A brilliant Covert-One novel from 'the real Titan of the genre' GQ
Yuri Danko, an officer in the medical division of Russia's security service, is murdered in a spray of assassin's bullets. Now Covert-One's Jon Smith has Danko's classified papers, and he's unearthed a terrifying global conspiracy. A Serb terrorist has been despatched from Russia to smuggle hazardous vials of a deadly bacteria into the United States. His mission: to deliver them to an unknown US government agent. Then both men are murdered, and the deadly bacteria is stolen...It's up to Lt Col. Smith to find the madman who possesses it, before he holds a defenseless world hostage with the power to render the human race extinct.

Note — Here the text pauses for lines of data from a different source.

/-- When every member of a group is done its generation completes in one step (R226): the generation adds 1,
the mask clears, every lane waiting on the group moves past its barrier. A group of which every member has exited completes
with the exit of the last, `gone`. While a member runs its restore routine, its lanes do not wait yet as they did (R241). -/
def completeBarrier (s : State) (f : Frame) (l : Launch) (gone : Option Nat) (g : Nat) : Frame :=
  let b := f.barrier g
  let mem := groupOf f l g
  let all (p : Warp → Bool) : Bool := mem.all fun i => match f.warp? i with | some w => p w | none => true
  if all (fun w => w.doneFor b && w.mode != .restore) && (!all Warp.exited || gone.any mem.contains) then
    let release (w : Warp) : Warp :=
      let own := s.pcAfter (s.textLaunch l w).lid
      w.setLanes (w.wc.lanes.map fun x => (x.passBar g own).passHeldBar g (s.pcAfter l.lid))
    { f with barriers := modifyAt (fun _ => ⟨(b.gen + 1) % 2 ^ 32, []⟩) g f.barriers, warps := f.warps.map release }
  else f

/-- Every group of a frame looked at again, after a warp arrived or resumed, or `gone` exited. From SAVE_REQ on the barrier
state of the frame is frozen (R237). -/
def State.settleBarriers (s : State) (fid : Nat) (gone : Option Nat := none) : State :=
  match s.frame? fid with
  | none => s
  | some f =>
    match s.launch? f.lid with
    | none => s
    | some l => if f.frozen.isSome then s else s.setFrame ((List.range f.barriers.length).foldl (fun f g => completeBarrier s f l gone g) f)

/-- The counters a WAIT field names (R47). -/
def waitCounters (wait : Nat) : List Nat := (List.range 12).filter fun c => bitOf wait c

end Sys2Proof.Machine
end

Ludlum continues to imitate his imitators in his second Covert-One biotech thriller (after The Hades Factor), this time with coauthor Shelby (Days of Drums, etc.). Medical researcher and sometime spy Lt. Col. Jonathan Smith aided by CIA agent Randi Russell, British operative Peter Howell and ultrasecret spymaster Nathaniel Klein faces another villainous plot to unleash a deadly disease on an unsuspecting populace. Retired from the Army Medical Research Unit for Infectious Diseases after the death of his fianc e, Smith heads to Venice to meet a Russian scientist who is killed by Sicilian mercenaries before he can warn Smith that a sample of smallpox is about to be stolen from a Russian bioresearch facility. Up against a global military-corporate conspiracy with moles at NASA, the Pentagon and the KGB, Smith follows the smallpox across the Atlantic to Houston Mission Control and beyond. The cinematic chase through changing landscapes and mounting body count gives the book its rapid pace, while insider politics, tradecraft and technical wizardry lend an extra kick. Boilerplate dialogue ("The hit came down as arranged. But there was an unexpected development. I'm expecting an update shortly") and movie logic (after ordering the space shuttle to land in Nevada with the most virulent smallpox strain ever and several dead astronauts aboard, the president hops Air Force One to go meet it) show Ludlum may leverage his brand name, but no longer delivers the complex situations that earned him his reputation as a premier writer of international intrigue. National advertising.